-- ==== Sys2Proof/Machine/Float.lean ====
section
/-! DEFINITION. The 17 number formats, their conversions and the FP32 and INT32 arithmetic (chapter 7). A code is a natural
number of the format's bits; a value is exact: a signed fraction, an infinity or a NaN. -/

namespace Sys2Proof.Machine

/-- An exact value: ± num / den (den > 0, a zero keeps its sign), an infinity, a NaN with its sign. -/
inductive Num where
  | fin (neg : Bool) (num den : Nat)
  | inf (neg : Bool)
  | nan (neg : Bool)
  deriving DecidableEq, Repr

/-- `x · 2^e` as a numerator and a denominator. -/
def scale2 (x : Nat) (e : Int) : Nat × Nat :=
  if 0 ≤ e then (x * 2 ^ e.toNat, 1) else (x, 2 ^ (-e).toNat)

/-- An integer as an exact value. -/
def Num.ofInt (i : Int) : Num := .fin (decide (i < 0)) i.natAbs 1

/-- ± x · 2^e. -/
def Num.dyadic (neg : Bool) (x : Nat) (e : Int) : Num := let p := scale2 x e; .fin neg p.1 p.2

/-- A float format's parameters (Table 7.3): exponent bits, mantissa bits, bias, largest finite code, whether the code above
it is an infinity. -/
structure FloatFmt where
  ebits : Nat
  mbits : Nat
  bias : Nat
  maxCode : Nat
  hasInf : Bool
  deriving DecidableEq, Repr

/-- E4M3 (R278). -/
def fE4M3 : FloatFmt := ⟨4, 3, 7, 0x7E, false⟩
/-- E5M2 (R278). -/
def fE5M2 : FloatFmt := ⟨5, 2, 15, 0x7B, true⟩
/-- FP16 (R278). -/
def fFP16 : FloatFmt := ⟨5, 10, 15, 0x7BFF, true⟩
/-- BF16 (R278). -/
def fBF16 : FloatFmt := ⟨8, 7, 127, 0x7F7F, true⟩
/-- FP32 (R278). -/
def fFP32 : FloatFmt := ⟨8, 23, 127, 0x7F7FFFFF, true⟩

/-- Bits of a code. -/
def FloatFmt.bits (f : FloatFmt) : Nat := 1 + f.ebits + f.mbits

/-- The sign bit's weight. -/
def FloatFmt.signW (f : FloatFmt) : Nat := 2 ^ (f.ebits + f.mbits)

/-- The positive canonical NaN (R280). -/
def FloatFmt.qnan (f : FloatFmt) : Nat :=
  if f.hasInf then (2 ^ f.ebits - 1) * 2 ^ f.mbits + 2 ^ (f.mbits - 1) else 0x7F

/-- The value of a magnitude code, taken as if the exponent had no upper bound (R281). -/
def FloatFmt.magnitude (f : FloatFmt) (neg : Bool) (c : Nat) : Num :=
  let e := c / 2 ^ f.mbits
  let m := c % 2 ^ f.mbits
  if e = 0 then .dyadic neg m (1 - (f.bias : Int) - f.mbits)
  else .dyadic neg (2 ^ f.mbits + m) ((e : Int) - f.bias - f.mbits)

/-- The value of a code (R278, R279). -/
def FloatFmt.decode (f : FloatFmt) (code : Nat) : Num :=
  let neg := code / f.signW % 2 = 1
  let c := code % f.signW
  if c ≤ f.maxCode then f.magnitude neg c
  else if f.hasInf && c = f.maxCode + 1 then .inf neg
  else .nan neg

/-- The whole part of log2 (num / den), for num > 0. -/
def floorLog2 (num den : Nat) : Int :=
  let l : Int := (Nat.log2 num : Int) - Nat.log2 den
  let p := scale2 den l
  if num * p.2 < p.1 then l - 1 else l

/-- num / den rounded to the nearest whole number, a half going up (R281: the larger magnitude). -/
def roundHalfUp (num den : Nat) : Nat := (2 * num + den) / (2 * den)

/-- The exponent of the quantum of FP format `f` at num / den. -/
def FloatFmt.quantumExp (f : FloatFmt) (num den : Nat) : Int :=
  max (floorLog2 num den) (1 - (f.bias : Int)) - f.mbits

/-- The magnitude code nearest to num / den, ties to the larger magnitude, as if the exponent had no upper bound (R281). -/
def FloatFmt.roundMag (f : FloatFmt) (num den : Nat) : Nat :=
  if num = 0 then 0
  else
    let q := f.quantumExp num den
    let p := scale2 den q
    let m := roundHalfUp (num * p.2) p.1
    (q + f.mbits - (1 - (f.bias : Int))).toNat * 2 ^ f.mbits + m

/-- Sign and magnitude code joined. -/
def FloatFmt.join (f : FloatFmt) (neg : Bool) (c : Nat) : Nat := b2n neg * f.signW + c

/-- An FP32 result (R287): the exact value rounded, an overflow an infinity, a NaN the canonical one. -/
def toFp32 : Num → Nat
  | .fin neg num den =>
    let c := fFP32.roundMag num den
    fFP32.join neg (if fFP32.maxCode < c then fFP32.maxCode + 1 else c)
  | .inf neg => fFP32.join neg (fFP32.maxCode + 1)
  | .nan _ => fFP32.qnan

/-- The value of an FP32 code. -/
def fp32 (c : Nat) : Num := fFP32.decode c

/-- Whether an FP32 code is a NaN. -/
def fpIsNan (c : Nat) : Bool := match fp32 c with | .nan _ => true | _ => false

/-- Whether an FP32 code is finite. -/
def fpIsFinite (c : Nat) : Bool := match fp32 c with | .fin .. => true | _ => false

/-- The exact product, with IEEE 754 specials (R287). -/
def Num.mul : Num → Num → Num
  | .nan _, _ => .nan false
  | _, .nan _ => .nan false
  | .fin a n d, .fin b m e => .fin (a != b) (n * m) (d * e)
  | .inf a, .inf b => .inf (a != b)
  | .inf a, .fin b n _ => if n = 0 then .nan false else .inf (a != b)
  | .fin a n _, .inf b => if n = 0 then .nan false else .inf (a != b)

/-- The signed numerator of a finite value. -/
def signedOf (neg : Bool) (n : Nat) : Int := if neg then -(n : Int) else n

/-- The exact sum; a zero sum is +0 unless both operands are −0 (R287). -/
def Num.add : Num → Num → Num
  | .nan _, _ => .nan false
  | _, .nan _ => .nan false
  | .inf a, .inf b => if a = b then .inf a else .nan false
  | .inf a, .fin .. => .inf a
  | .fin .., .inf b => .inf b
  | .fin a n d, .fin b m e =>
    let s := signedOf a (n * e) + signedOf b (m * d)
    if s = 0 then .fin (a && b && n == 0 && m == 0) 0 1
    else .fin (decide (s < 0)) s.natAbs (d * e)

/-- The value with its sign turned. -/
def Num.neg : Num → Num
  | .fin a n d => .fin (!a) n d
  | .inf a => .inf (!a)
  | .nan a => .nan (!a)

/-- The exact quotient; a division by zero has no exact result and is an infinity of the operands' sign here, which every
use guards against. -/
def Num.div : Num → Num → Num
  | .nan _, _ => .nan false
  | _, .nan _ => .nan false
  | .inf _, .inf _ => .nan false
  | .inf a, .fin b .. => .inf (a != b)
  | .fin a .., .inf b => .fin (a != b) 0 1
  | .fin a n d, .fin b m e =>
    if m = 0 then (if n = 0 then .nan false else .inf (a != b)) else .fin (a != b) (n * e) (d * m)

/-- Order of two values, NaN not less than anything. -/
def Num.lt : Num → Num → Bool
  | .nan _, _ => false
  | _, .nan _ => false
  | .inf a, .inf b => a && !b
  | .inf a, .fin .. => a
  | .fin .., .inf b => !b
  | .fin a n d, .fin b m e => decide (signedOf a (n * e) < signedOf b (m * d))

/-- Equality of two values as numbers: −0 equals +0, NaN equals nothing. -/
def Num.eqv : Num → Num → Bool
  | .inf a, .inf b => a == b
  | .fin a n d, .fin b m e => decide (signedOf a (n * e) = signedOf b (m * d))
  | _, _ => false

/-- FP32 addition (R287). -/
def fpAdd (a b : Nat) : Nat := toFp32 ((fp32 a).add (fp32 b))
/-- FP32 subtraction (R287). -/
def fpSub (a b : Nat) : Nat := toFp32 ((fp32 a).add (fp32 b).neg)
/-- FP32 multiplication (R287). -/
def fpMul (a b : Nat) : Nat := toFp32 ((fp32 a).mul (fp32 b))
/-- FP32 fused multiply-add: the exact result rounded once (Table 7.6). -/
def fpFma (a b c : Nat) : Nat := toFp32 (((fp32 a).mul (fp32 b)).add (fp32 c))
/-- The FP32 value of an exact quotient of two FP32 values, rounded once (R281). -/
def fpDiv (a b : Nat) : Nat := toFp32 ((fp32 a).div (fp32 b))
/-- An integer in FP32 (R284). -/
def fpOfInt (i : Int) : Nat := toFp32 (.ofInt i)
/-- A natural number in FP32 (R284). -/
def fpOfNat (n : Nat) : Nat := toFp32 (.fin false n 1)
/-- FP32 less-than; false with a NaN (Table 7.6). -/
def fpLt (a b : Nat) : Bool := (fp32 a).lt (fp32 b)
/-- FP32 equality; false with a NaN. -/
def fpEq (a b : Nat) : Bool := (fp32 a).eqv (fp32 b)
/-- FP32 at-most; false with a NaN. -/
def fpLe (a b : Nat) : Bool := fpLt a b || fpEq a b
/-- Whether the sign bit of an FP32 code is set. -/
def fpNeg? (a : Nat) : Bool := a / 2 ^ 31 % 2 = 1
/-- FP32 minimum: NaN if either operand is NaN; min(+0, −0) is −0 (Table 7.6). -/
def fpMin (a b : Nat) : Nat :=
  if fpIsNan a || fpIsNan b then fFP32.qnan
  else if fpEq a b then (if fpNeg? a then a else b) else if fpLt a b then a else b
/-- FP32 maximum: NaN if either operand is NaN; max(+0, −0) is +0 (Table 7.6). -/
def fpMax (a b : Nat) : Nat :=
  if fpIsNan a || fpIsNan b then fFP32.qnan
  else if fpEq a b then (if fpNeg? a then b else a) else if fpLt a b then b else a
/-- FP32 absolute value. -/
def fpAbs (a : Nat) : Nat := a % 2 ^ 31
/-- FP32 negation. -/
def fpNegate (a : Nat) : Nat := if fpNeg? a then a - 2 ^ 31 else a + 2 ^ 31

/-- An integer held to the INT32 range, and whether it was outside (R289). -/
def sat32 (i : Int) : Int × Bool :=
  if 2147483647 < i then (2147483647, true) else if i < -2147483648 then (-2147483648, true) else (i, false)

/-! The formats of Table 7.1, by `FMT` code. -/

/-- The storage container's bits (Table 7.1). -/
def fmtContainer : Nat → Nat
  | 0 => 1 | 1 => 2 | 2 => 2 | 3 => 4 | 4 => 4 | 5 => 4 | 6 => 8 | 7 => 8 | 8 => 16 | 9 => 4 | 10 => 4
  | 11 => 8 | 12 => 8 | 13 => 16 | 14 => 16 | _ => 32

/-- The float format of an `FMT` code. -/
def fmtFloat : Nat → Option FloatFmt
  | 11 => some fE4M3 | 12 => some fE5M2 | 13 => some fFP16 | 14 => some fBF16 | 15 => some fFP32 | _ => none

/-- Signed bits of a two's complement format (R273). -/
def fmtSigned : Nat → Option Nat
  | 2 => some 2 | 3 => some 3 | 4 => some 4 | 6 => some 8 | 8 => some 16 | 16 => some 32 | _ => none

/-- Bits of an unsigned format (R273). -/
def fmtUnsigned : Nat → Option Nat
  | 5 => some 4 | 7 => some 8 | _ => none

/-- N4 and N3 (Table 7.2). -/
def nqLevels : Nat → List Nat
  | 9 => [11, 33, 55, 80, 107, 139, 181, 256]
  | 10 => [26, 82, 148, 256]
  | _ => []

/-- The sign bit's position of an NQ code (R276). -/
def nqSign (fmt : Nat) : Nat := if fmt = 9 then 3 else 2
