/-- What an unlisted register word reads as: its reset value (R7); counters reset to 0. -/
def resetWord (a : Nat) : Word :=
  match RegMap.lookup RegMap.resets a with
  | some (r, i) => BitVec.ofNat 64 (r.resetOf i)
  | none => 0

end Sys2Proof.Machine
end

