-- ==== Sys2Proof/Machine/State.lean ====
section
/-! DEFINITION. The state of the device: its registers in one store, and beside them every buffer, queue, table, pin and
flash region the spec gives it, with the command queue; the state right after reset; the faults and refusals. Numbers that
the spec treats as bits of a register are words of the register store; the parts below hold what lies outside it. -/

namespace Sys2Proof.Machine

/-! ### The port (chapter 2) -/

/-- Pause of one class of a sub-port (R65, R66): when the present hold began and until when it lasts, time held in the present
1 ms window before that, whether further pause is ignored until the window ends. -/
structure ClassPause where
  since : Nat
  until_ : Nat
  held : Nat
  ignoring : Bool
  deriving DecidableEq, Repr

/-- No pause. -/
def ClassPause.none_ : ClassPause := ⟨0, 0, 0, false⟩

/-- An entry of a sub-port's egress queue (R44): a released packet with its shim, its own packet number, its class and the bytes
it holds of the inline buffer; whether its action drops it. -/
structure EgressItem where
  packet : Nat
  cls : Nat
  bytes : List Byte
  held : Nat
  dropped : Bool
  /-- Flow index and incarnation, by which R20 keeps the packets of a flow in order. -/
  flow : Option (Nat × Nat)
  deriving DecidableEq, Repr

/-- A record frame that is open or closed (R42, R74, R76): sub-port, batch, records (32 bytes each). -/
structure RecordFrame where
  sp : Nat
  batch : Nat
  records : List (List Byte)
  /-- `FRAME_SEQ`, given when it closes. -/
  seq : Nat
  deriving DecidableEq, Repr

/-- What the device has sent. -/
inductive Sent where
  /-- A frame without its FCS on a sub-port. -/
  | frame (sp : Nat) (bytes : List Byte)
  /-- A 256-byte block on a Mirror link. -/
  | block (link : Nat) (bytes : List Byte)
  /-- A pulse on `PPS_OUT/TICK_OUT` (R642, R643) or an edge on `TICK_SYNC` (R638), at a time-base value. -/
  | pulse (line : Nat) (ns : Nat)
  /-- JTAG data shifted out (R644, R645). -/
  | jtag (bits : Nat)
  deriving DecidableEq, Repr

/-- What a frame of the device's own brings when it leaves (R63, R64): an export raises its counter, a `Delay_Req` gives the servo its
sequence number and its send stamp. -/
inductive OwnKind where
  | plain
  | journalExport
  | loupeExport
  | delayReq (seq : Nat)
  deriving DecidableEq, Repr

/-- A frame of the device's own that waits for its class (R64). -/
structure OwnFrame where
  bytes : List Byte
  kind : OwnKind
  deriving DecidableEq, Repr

--------------------

» **Problem to solve**:
Output the lines of the records above exactly as they appear, from the line containing "mbits : Nat" through the line containing "def floorLog2 (num".

» **Written solution**:
  mbits : Nat
  bias : Nat
  maxCode : Nat
  hasInf : Bool
  deriving DecidableEq, Repr

/-- E4M3 (R278). -/
def fE4M3 : FloatFmt := ⟨4, 3, 7, 0x7E, false⟩
/-- E5M2 (R278). -/
def fE5M2 : FloatFmt := ⟨5, 2, 15, 0x7B, true⟩
/-- FP16 (R278). -/
def fFP16 : FloatFmt := ⟨5, 10, 15, 0x7BFF, true⟩
/-- BF16 (R278). -/
def fBF16 : FloatFmt := ⟨8, 7, 127, 0x7F7F, true⟩
/-- FP32 (R278). -/
def fFP32 : FloatFmt := ⟨8, 23, 127, 0x7F7FFFFF, true⟩

/-- Bits of a code. -/
def FloatFmt.bits (f : FloatFmt) : Nat := 1 + f.ebits + f.mbits

/-- The sign bit's weight. -/
def FloatFmt.signW (f : FloatFmt) : Nat := 2 ^ (f.ebits + f.mbits)

/-- The positive canonical NaN (R280). -/
def FloatFmt.qnan (f : FloatFmt) : Nat :=
  if f.hasInf then (2 ^ f.ebits - 1) * 2 ^ f.mbits + 2 ^ (f.mbits - 1) else 0x7F

/-- The value of a magnitude code, taken as if the exponent had no upper bound (R281). -/
def FloatFmt.magnitude (f : FloatFmt) (neg : Bool) (c : Nat) : Num :=
  let e := c / 2 ^ f.mbits
  let m := c % 2 ^ f.mbits
  if e = 0 then .dyadic neg m (1 - (f.bias : Int) - f.mbits)
  else .dyadic neg (2 ^ f.mbits + m) ((e : Int) - f.bias - f.mbits)

/-- The value of a code (R278, R279). -/
def FloatFmt.decode (f : FloatFmt) (code : Nat) : Num :=
  let neg := code / f.signW % 2 = 1
  let c := code % f.signW
  if c ≤ f.maxCode then f.magnitude neg c
  else if f.hasInf && c = f.maxCode + 1 then .inf neg
  else .nan neg

/-- The whole part of log2 (num / den), for num > 0. -/
def floorLog2 (num den : Nat) : Int :=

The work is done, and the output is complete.